Task objective:
Among the entries below, extract exactly the lines that run from the one with "used := used.map" through the one with "([Instr.admitPass, .laneStatus, fun", both ends included.

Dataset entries

-- ==== Sys2Proof/Tests/Slice0.lean ====
section
/-! SUPPORT. Tests. Expected values come from the worked examples and tables of spec/, named at each test, or from a hand
computation by its rules; CRCs were computed apart from the model. The last part shows, for each statement with hypotheses,
states and operands that meet them. -/

namespace Sys2Proof.Tests

set_option Elab.async false

open Sys2Proof.Machine

/-! ## States the tests start from -/

/-- The state after a command. -/
def after (c : Instr) (s : State) : State :=
  match exec c s with
  | .next t => t
  | .fault _ => s
  | .refused _ => s

/-- Station time at 04:04 of calendar day 150, LOCKED 600,000 ms ago. -/
def clock : Timebase :=
  { State.reset.timebase with
    time := 12974640000
    status := .locked
    refMark := some 12974040000
    refAge := some 600000
    currentDay := 150
    lastKnown := 12974600000
    lastKnownDue := 240000 }

/-- A READY device at that time, every lane SHUT, every port free. -/
def ready : State := { State.reset with phase := .ready, elapsed := 200000, timebase := clock, postsInFlight := [] }

/-- A pass with 4 ride-days within days 148 to 153, on page 83. -/
def passA : PassRecord :=
  { ent :=
      { serial := 2131, classNo := 12, firstDay := 148, window := 6, rideDays := 4, paid := 39000, blocked := false
        zones := none, hours := none }
    usage := {} }

/-- The same pass with day 150 PROVISIONAL under one holder. -/
def passRidden : PassRecord :=
  { passA with
    usage :=
      { used := [{ day := 150, state := .provisional 1 }], stamp := some { time := 12974640000, lift := 0 }
        rides := some { day := 150, count := 1 } } }

/-- The admission that did so. -/
def admission : Admission :=
  { serial := 2131, stampSet := { time := 12974640000, lift := 0 }, heldDay := some 150, priorStamp := none
    priorRides := none }

/-- A PASS entry for it: waiting, or released with the lengths of the default profile. -/
def entryOf (release : Option Release) : Entry :=
  { kind := .pass admission, admissionTime := 12974640000, admissionMark := 200000, admissionTimeout := 8000
    release := release }

/-- A FREE entry that waits. -/
def freeEntry : Entry :=
  { kind := .free, admissionTime := 12974640000, admissionMark := 200000, admissionTimeout := 8000, release := none }

/-- The release of an entry at the elapsed time of `ready`. -/
def release : Release := { mark := 200000, timeout := 8000, pulse := 1500 }

/-- A lane in a state with a list. -/
def laneIn (st : LaneState) (entries : List Entry) : Lane :=
  { Lane.reset false false with
    current := st, requested := st, inflight := entries
    output := st == .observe || (match entries with
      | e :: _ => e.release.isSome
      | [] => false) }

/-- The device with lane 2 as given. -/
def withLane (l : Lane) : State := ready.setLane 2 l

/-- The device with a record in its store. -/
def withRecord (r : PassRecord) : State := { ready with store := [r] }

/-- A staged entry of the pass. -/
def stagedA (mark : StagedMark) : Staged := { ent := passA.ent, mark := mark }

/-- A buffer for page 83 that SP0 owns. -/
def buffer (entries : List Staged) : Buffer := { page := 83, owner := 0, entries := entries }

/-- The device with the buffer OPEN, its timer started at the elapsed time of `ready`. -/
def opened (store : List PassRecord) (entries : List Staged) : State :=
  { ready with store := store, staging := .opened (buffer entries) 200000 }

/-- The device with the page being written. -/
def committing (store : List PassRecord) (entries : List Staged) : State :=
  { ready with
    store := store
    staging := .committing (buffer entries) { image := buildPage store entries, disowned := false }
    stationPorts := ready.stationPorts.set 0 { PortState.reset with positions := [.reserved 0x34 7] } }

/-- A request pending at LP4. -/
def admitRequest : Request := { port := .lane 4, kind := .admitPass, tag := 0x31, body := [0, 0, 8, 0x53], left := false }

/-- The device with that request in the pending set. -/
def pendingAdmit : State :=
  { ready.setPort (.lane 4) { PortState.reset with positions := [.reserved 0x01 0x31] } with
    engine := { ready.engine with pendingSet := [admitRequest] } }

/-- A task for the pass. -/
def taskOf (kind : TaskKind) : Task := { kind := kind, lane := 2, pass := admission, left := false }

/-- Class 12 of the worked refunds (chapter 6). -/
def class12 : TariffClass :=
  { present := true
    prices := Vector.ofFn (fun i : Fin 14 => [8200, 15600, 22500, 28800, 34500, 39600].getD i.val 0)
    feeMin := 1000, feePermille := 50, step := 50, capPermille := 800, lapsed := false }

/-- Pass 88,411 of the worked refunds. -/
def pass88411 (used : List Nat) (refundedDays refundedTotal : Nat) : PassRecord :=
  { ent :=
      { serial := 88411, classNo := 12, firstDay := 41, window := 6, rideDays := 6, paid := 39000, blocked := false
        zones := none, hours := none }
    usage :=
      { used := used.map (fun d => { day := d, state := .confirmed })
        refundedDays := refundedDays, refundedTotal := refundedTotal } }

/-- The device of the worked refunds: day 43, the tariff locked, sequence number 3,310 next. -/
def refunding : State :=
  { ready with
    store := [pass88411 [41, 42] 0 0]
    refund := { ready.refund with tariff := ready.refund.tariff.set 12 class12, locked := true, nextSeq := 3310 }
    timebase := { clock with time := 43 * 86400000 + 14401000, currentDay := 43 } }

/-! ## Well-formed terms: an ill-formed one for each check -/

/-- A body of 241 bytes, one more than a frame carries. -/
def longBody : List Byte := List.replicate 241 2

/-- Every request row with that body is refused. -/
theorem test_long_bodies_ill_formed :
    ([Instr.admitPass, .laneStatus, fun p tag body => .portReset p tag ⟨body, .serviceFirst⟩, .laneState, .laneAck, .releaseGo,
      .releaseDeny, .releaseFree, .passRead, .block, .unblock, .pageOpen, .recordPut, .recordDrop, .stagingRead, .pageCommit,
      .pageAbandon, .tariffPut, .tariffRead, .tariffLock, .refundQuote, .refundCommit, .journalRead, .journalRelease, .logRead, .logRelease, .timeReference,
      .readTime, .configure, .readProfile, .subscribe, .fetchNotices, .stationRestart].all
        (fun row => !(row (.station 0) 0 longBody).wellFormed)) = true := by decide +kernel

/-- A RELEASE row with another action's byte is refused. -/
theorem test_release_rows_ill_formed :
    (Instr.releaseGo (.station 0) 0 [2, 1]).wellFormed = false ∧ (Instr.releaseDeny (.station 0) 0 [2, 0]).wellFormed = false ∧
      (Instr.releaseFree (.station 0) 0 [2, 3]).wellFormed = false := by decide +kernel

/-- An UNKNOWN_KIND with a listed code is refused. -/
theorem test_unknown_kind_ill_formed : (Instr.unknownKind (.lane 0) 0x03 0).wellFormed = false := by decide +kernel

/-! ## Frames written out by the table of section 9.8 -/

/-- The CRC of the digits 1 to 9 under 1021h and FFFFh. -/
theorem test_crc_of_digits : crc16 [0x31, 0x32, 0x33, 0x34, 0x35, 0x36, 0x37, 0x38, 0x39] = 0x29B1 := by decide +kernel

theorem test_frame_admit :
    commandOfPeriod (.lane 4) [0, 0, 0xA5, 0x04, 0x01, 0x31, 0x00, 0x00, 0x08, 0x53, 0x30, 0x28, 0] =
      some (.admitPass (.lane 4) 0x31 [0, 0, 8, 0x53]) := by decide +kernel
theorem test_frame_port_reset :
    commandOfPeriod (.station 1) [0xA5, 0x00, 0x03, 0x00, 0x99, 0xCF] = some (.portReset (.station 1) 0 ⟨[], .withdrawalFirst⟩) := by
  decide +kernel
theorem test_frame_lane_state :
    commandOfPeriod (.station 0) [0xA5, 0x02, 0x10, 0x01, 0x02, 0x02, 0x3F, 0x38] =
      some (.laneState (.station 0) 1 [2, 2]) := by decide +kernel
theorem test_frame_releases :
    commandOfPeriod (.station 0) [0xA5, 0x02, 0x12, 0x03, 0x00, 0x00, 0xFA, 0x10] = some (.releaseGo (.station 0) 3 [0, 0]) ∧
    commandOfPeriod (.station 0) [0xA5, 0x02, 0x12, 0x03, 0x00, 0x01, 0xEA, 0x31] = some (.releaseDeny (.station 0) 3 [0, 1]) ∧
    commandOfPeriod (.station 0) [0xA5, 0x02, 0x12, 0x09, 0x05, 0x02, 0xE2, 0x66] = some (.releaseFree (.station 0) 9 [5, 2]) := by
  decide +kernel
theorem test_frame_pass_read :
    commandOfPeriod (.station 0) [0xA5, 0x04, 0x20, 0x04, 0x00, 0x00, 0x08, 0x53, 0x6F, 0x39] =
      some (.passRead (.station 0) 4 [0, 0, 8, 0x53]) := by decide +kernel
theorem test_frame_page_open :
    commandOfPeriod (.station 0) [0xA5, 0x02, 0x30, 0x06, 0x02, 0xBC, 0xCB, 0xF3] =
      some (.pageOpen (.station 0) 6 [2, 0xBC]) := by decide +kernel
theorem test_frame_refund_commit :
    commandOfPeriod (.station 0) [0xA5, 0x08, 0x49, 0x09, 0x00, 0x01, 0x59, 0x5B, 0x04, 0x00, 0x56, 0xB8, 0xD2, 0xA8] =
      some (.refundCommit (.station 0) 9 [0, 1, 0x59, 0x5B, 4, 0, 0x56, 0xB8]) := by decide +kernel
theorem test_frame_log_release :
    commandOfPeriod (.station 0) [0xA5, 0x04, 0x51, 0x0B, 0x00, 0x00, 0x00, 0x00, 0xE9, 0xC3] =
      some (.logRelease (.station 0) 0x0B [0, 0, 0, 0]) := by decide +kernel
theorem test_frame_time_reference :
    commandOfPeriod (.station 0) [0xA5, 0x06, 0x58, 0x0C, 0x03, 0x05, 0x59, 0x4B, 0x80, 0x00, 0x58, 0x10] =
      some (.timeReference (.station 0) 0x0C [0x03, 0x05, 0x59, 0x4B, 0x80, 0x00]) := by decide +kernel
theorem test_frame_configure :
    commandOfPeriod (.station 0) [0xA5, 0x04, 0x60, 0x0E, 0x06, 0x00, 0x17, 0x70, 0x63, 0x52] =
      some (.configure (.station 0) 0x0E [6, 0, 0x17, 0x70]) := by decide +kernel
theorem test_frame_fetch_and_restart :
    commandOfPeriod (.station 1) [0xA5, 0x00, 0x69, 0x11, 0x7F, 0x3E] = some (.fetchNotices (.station 1) 0x11 []) ∧
    commandOfPeriod (.station 1) [0xA5, 0x00, 0x70, 0x12, 0xF6, 0xB6] = some (.stationRestart (.station 1) 0x12 []) := by decide +kernel
theorem test_frame_unknown_kind :
    commandOfPeriod (.lane 0) [0xA5, 0x00, 0x4F, 0x13, 0xF3, 0x3C] = some (.unknownKind (.lane 0) 0x4F 0x13) := by decide +kernel
theorem test_frame_errors :
    commandOfPeriod (.lane 0) [0, 0x5A] = some (.frameError (.lane 0) .badStart) ∧
    commandOfPeriod (.lane 0) [0xA5, 241] = some (.frameError (.lane 0) .oversize) ∧
    commandOfPeriod (.lane 0) [0xA5, 0x00, 0x03, 0x00, 0x99] = some (.frameError (.lane 0) .truncated) ∧
    commandOfPeriod (.lane 0) [0xA5, 0x00, 0x03, 0x00, 0x99, 0xCE] = some (.frameError (.lane 0) .badCrc) := by decide +kernel

/-! ## One command each -/

/-- The reader that runs ahead (chapter 9): a second ADMIT reserves BUSY, a bad frame is lost. -/
theorem test_port_busy_then_lost :
    ((after (.admitPass (.lane 4) 0x32 [0, 0, 8, 0x53]) pendingAdmit).port (.lane 4)).positions =
      [.reserved 0x01 0x31, .busy 0x01 0x32] ∧
    after (.frameError (.lane 4) .badCrc) (after (.admitPass (.lane 4) 0x32 [0, 0, 8, 0x53]) pendingAdmit) =
      after (.admitPass (.lane 4) 0x32 [0, 0, 8, 0x53]) pendingAdmit := by decide +kernel

/-- The engine admits the pass at LP4 in SELF: day 150 PROVISIONAL under one holder, the head released, 3 days left. -/
theorem test_admit_served :
    let s := (withLane (laneIn .shut [])).setLane 4 (laneIn .self [])
    let t := after .engineTakeWork { s with
      store := [passA], engine := pendingAdmit.engine, lanePorts := pendingAdmit.lanePorts }
    t.store = [passRidden] ∧ (t.lane 4).inflight = [entryOf (some release)] ∧ (t.lane 4).output = true ∧
      (t.port (.lane 4)).positions =
        [.ready { kind := 1, tag := 0x31, code := .admitted, body := [0, 0, 8, 0x53, 1, 1, 1, 3, 0, 0x99, 12] }] := by
  decide +kernel

/-- A TARIFF LOCK with a body is BAD_ARGUMENT, and carries the lock that stands: set in the worked refunds, clear at first (R103). -/
theorem test_tariff_lock_with_body :
    let answer := fun (s : State) =>
      let r : Request := { port := .station 1, kind := .tariffLock, tag := 2, body := [1], left := false }
      let t := after .engineTakeWork
        { s.setPort (.station 1) { PortState.reset with positions := [.reserved 0x42 2] } with
          engine := { s.engine with pendingSet := [r] } }
      ((t.port (.station 1)).positions, t.refund.locked)
    answer refunding = ([.ready { kind := 0x42, tag := 2, code := .badArgument, body := [1] }], true) ∧
      answer ready = ([.ready { kind := 0x42, tag := 2, code := .badArgument, body := [0] }], false) := by decide +kernel

/-- A taking that serves a VOID removes the day it held. -/
theorem test_void_served :
    (after .engineTakeWork { withRecord passRidden with engine := { ready.engine with tasks := [taskOf .void] } }).store =
      [passA] := by decide +kernel

/-- The quote of the pass refunded whole (chapter 6): k 4, j 4, gross 23,400, fee 1,170, cap left 31,200, amount 22,200. -/
theorem test_quote_refunded_whole :
    (serveQuote refunding 88411 0).body =
      [0x00, 0x01, 0x59, 0x5B, 4, 4] ++ [0x00, 0x5B, 0x68] ++ [0x00, 0x04, 0x92] ++ [0x00, 0x79, 0xE0] ++ [0x00, 0x56, 0xB8] ++
        [0, 0, 0, 0, 0, 0, 0, 0, 4] := by decide +kernel

/-- Its commit: r 4, RT 22,200, nothing left, sequence 3,310 in the journal, 3,311 next. -/
theorem test_commit_refunded_whole :
    let r := serveCommit refunding (.station 0) 88411 4 22200
    r.code = .ok ∧ r.state.store = [pass88411 [41, 42] 4 22200] ∧ r.state.refund.nextSeq = 3311 ∧
      r.state.refund.journal.map (fun j => (j.seq, j.serial, j.classNo, j.days, j.amount, j.day)) =
        [(3310, 88411, 12, 4, 22200, 43)] ∧
      r.state.countsInFlight = [.refund 22200] ∧ r.state.postsInFlight = [.refundCommitted 3310 88411 22200] := by
  decide +kernel

/-- The second refund of the pass refunded in two steps: k 1, gross 7,300, fee 1,000, cap left 22,000, amount 6,300. -/
theorem test_second_refund_figures :
    refundableDays class12 (pass88411 [41, 42, 43] 2 9200) 44 = 1 ∧
      figuresFor class12 (pass88411 [41, 42, 43] 2 9200) 1 =
        { gross := 7300, fee := 1000, capLeft := 22000, amount := 6300 } := by decide +kernel

/-- A BLOCK of the pass while its page is open writes both copies. -/
theorem test_block_both_copies :
    (serveFlag (opened [passA] [stagedA .copied]) 2131 true).body = [0, 0, 8, 0x53, 1, 2] := by decide +kernel

/-- A page with one record opens with one COPIED entry. -/
theorem test_page_open :
    (servePageOpen (withRecord passA) 0 83).state.staging = .opened (buffer [stagedA .copied]) 200000 := by decide +kernel

/-- A commit that drops a record with a PROVISIONAL day is CONFLICT with reason 3. -/
theorem test_commit_provisional :
    recordConflict [] passRidden = some .provisional ∧ conflictBytes 2131 .provisional = [0, 0, 8, 0x53, 3, 0, 0, 0, 0, 0, 0, 0] := by
  decide

/-- The write's success drops what has no staged entry. -/
theorem test_write_success : (after (.writeCompletion .success) (committing [passA] [])).store = [] := by decide +kernel

/-- The last of 120,000 ms ends the idle timer, one less does not. -/
theorem test_idle_timer :
    (after .idleTimerEnd { opened [] [] with elapsed := 320000 }).staging = .empty ∧
      after .idleTimerEnd { opened [] [] with elapsed := 319999 } = { opened [] [] with elapsed := 319999 } := by
  decide +kernel

/-- LANE STATE to SELF in ATTENDED releases the WAITING head. -/
theorem test_lane_state_self :
    (after (.laneState (.station 0) 1 [2, 2]) (withLane (laneIn .attended [entryOf none]))).lane 2 =
      laneIn .self [entryOf (some release)] := by decide +kernel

Reply to the task:
      { used := used.map (fun d => { day := d, state := .confirmed })
        refundedDays := refundedDays, refundedTotal := refundedTotal } }

/-- The device of the worked refunds: day 43, the tariff locked, sequence number 3,310 next. -/
def refunding : State :=
  { ready with
    store := [pass88411 [41, 42] 0 0]
    refund := { ready.refund with tariff := ready.refund.tariff.set 12 class12, locked := true, nextSeq := 3310 }
    timebase := { clock with time := 43 * 86400000 + 14401000, currentDay := 43 } }

/-! ## Well-formed terms: an ill-formed one for each check -/

/-- A body of 241 bytes, one more than a frame carries. -/
def longBody : List Byte := List.replicate 241 2

/-- Every request row with that body is refused. -/
theorem test_long_bodies_ill_formed :
    ([Instr.admitPass, .laneStatus, fun p tag body => .portReset p tag ⟨body, .serviceFirst⟩, .laneState, .laneAck, .releaseGo,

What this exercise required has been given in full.